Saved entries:
"""

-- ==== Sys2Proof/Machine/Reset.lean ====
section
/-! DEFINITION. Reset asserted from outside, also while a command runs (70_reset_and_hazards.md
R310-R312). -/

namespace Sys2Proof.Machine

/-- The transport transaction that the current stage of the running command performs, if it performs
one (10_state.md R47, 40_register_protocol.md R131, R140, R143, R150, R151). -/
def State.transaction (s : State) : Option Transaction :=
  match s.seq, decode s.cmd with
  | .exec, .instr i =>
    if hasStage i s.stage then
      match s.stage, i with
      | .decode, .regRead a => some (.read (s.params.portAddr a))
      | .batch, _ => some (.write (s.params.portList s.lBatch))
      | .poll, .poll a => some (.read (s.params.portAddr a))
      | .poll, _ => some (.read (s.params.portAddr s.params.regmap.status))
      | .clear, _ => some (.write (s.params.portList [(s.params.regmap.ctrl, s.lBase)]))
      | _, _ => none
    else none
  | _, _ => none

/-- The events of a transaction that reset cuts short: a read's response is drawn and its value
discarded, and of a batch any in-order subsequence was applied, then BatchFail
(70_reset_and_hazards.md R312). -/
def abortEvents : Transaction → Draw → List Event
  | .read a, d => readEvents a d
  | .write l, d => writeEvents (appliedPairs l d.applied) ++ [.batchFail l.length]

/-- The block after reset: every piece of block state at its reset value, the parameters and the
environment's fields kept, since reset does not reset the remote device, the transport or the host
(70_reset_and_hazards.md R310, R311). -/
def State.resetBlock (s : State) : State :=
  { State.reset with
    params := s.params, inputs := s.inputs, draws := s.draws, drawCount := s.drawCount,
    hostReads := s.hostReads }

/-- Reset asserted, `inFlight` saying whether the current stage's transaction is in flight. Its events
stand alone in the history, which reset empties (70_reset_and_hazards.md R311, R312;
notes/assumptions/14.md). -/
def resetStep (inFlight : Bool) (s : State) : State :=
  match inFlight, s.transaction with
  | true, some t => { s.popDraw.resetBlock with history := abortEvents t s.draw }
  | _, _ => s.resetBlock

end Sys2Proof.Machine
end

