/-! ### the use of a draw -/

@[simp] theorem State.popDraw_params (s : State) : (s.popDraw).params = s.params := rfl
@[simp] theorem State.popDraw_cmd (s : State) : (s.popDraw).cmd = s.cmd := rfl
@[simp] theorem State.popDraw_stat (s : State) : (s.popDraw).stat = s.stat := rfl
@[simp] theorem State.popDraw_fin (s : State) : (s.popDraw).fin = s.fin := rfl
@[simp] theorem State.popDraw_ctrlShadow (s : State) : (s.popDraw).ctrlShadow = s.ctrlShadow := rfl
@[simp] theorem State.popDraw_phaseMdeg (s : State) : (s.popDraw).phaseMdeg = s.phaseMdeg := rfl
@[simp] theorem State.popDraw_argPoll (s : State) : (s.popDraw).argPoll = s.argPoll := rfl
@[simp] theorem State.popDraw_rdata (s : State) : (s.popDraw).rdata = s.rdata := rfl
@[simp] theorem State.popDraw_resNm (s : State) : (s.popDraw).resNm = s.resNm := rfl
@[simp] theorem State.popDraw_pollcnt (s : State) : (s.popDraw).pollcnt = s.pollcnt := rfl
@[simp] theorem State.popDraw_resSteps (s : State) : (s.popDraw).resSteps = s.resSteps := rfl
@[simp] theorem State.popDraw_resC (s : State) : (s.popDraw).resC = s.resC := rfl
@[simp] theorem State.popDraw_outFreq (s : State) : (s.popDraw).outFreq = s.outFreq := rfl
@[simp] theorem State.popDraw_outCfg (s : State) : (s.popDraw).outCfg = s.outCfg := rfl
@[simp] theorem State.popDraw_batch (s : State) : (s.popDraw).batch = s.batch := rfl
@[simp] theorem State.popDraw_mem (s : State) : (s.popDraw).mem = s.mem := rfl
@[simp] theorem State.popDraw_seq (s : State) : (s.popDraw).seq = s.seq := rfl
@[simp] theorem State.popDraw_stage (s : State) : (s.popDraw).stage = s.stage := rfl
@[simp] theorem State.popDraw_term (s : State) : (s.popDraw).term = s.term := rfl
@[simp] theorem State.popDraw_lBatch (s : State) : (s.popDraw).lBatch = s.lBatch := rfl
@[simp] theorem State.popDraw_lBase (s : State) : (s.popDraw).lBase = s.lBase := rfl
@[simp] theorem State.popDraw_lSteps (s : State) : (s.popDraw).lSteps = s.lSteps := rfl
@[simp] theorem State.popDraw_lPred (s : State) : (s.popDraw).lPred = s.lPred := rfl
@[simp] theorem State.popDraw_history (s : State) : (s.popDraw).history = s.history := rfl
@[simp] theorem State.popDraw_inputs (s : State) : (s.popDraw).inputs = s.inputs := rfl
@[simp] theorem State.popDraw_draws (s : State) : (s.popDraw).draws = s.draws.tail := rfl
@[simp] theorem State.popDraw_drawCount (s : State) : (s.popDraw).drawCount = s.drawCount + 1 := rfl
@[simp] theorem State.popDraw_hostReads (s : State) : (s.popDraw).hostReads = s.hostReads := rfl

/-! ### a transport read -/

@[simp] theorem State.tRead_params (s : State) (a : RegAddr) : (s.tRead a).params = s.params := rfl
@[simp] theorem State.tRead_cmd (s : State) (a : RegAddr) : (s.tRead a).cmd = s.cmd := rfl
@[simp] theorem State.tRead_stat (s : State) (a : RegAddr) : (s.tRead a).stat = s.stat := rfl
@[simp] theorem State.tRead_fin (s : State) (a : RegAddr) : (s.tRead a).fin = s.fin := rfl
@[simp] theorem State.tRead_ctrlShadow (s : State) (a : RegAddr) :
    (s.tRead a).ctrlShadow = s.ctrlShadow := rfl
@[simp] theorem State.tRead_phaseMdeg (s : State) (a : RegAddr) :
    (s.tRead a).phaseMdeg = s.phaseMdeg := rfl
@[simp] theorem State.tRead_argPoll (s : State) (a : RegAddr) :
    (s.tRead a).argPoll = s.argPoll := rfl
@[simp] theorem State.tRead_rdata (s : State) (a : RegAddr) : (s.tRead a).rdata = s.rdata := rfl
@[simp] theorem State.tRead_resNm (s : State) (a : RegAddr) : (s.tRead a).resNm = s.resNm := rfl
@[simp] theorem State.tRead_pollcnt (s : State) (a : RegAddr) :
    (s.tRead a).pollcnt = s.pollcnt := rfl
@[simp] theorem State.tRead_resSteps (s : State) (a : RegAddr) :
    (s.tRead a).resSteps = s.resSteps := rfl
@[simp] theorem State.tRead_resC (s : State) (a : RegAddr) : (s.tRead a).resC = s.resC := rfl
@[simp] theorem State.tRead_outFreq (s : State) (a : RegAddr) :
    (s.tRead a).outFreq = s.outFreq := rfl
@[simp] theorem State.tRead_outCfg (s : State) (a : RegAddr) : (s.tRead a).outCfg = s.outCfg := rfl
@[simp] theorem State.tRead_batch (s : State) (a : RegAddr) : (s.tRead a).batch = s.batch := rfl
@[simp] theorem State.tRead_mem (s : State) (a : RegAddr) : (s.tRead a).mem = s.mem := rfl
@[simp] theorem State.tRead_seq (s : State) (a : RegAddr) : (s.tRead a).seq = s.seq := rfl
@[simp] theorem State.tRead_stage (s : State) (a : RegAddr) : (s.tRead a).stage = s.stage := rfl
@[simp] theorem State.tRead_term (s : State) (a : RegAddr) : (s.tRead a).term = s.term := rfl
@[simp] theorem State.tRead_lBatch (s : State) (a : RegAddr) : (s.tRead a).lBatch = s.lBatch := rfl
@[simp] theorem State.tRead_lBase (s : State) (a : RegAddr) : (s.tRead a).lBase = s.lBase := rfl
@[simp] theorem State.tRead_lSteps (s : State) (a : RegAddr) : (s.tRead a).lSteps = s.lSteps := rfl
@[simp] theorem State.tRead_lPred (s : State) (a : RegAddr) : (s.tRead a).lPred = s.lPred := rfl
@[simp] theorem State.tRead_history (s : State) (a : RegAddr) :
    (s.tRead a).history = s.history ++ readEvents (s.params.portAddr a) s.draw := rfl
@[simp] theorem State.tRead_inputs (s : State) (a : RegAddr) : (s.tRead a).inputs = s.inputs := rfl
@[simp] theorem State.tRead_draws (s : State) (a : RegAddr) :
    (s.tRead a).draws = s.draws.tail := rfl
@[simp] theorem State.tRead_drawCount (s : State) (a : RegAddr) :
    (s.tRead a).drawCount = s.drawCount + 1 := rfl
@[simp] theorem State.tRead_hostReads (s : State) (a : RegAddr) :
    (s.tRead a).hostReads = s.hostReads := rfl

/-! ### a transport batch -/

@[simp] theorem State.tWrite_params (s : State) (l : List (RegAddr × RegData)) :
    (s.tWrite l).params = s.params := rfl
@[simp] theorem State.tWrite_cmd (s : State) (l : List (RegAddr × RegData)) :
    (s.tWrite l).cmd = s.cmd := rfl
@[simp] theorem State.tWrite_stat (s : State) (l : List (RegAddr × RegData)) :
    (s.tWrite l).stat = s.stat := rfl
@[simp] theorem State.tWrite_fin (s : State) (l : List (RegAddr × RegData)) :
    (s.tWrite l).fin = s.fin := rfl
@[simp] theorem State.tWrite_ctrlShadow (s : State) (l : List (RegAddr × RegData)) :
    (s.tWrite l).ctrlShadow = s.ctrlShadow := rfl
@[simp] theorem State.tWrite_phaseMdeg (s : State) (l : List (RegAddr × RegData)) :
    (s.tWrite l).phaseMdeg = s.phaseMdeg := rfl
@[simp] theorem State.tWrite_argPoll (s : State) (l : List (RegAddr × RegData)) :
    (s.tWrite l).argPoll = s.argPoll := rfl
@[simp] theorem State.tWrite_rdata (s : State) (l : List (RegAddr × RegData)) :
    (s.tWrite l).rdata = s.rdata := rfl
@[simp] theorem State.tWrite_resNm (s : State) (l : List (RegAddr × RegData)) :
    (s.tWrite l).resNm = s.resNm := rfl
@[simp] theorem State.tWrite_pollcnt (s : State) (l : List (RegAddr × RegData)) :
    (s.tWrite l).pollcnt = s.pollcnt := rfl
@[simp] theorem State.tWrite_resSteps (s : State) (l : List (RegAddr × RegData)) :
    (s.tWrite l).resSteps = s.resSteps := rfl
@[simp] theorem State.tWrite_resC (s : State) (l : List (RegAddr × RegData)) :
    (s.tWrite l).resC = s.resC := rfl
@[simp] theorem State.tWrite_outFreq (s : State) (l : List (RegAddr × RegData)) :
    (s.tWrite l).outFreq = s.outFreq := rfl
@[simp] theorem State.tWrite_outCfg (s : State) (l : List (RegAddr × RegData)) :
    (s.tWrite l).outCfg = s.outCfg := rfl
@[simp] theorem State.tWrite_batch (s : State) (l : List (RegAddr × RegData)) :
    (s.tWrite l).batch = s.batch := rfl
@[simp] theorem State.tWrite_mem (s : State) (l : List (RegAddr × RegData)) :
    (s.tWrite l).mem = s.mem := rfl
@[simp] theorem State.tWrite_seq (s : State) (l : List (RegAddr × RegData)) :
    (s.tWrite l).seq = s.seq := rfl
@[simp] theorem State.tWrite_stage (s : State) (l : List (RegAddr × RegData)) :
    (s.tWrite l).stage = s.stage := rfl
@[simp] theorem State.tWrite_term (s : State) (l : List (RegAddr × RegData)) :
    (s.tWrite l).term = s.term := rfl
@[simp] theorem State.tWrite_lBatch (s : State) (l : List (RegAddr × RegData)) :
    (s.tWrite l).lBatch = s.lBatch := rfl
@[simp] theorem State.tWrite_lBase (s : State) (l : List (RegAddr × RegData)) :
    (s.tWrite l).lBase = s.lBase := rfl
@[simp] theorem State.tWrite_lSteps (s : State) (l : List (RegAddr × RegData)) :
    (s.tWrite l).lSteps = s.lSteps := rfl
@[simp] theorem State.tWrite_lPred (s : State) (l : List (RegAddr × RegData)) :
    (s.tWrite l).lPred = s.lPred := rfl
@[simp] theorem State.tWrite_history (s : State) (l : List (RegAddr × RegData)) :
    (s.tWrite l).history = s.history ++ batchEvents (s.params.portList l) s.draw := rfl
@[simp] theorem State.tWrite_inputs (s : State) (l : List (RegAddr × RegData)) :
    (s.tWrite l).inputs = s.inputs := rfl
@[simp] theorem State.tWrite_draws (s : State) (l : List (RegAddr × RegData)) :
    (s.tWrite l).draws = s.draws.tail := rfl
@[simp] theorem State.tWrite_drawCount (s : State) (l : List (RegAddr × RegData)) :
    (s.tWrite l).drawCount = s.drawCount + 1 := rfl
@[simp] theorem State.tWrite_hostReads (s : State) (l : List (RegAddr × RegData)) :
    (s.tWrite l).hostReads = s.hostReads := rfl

"""

Output exactly the lines from the one containing "(s.tWrite l).history = s.history" through the last line of the entries, both ends included.

### Response to this task
    (s.tWrite l).history = s.history ++ batchEvents (s.params.portList l) s.draw := rfl
@[simp] theorem State.tWrite_inputs (s : State) (l : List (RegAddr × RegData)) :
    (s.tWrite l).inputs = s.inputs := rfl
@[simp] theorem State.tWrite_draws (s : State) (l : List (RegAddr × RegData)) :
    (s.tWrite l).draws = s.draws.tail := rfl
@[simp] theorem State.tWrite_drawCount (s : State) (l : List (RegAddr × RegData)) :
    (s.tWrite l).drawCount = s.drawCount + 1 := rfl
@[simp] theorem State.tWrite_hostReads (s : State) (l : List (RegAddr × RegData)) :
    (s.tWrite l).hostReads = s.hostReads := rfl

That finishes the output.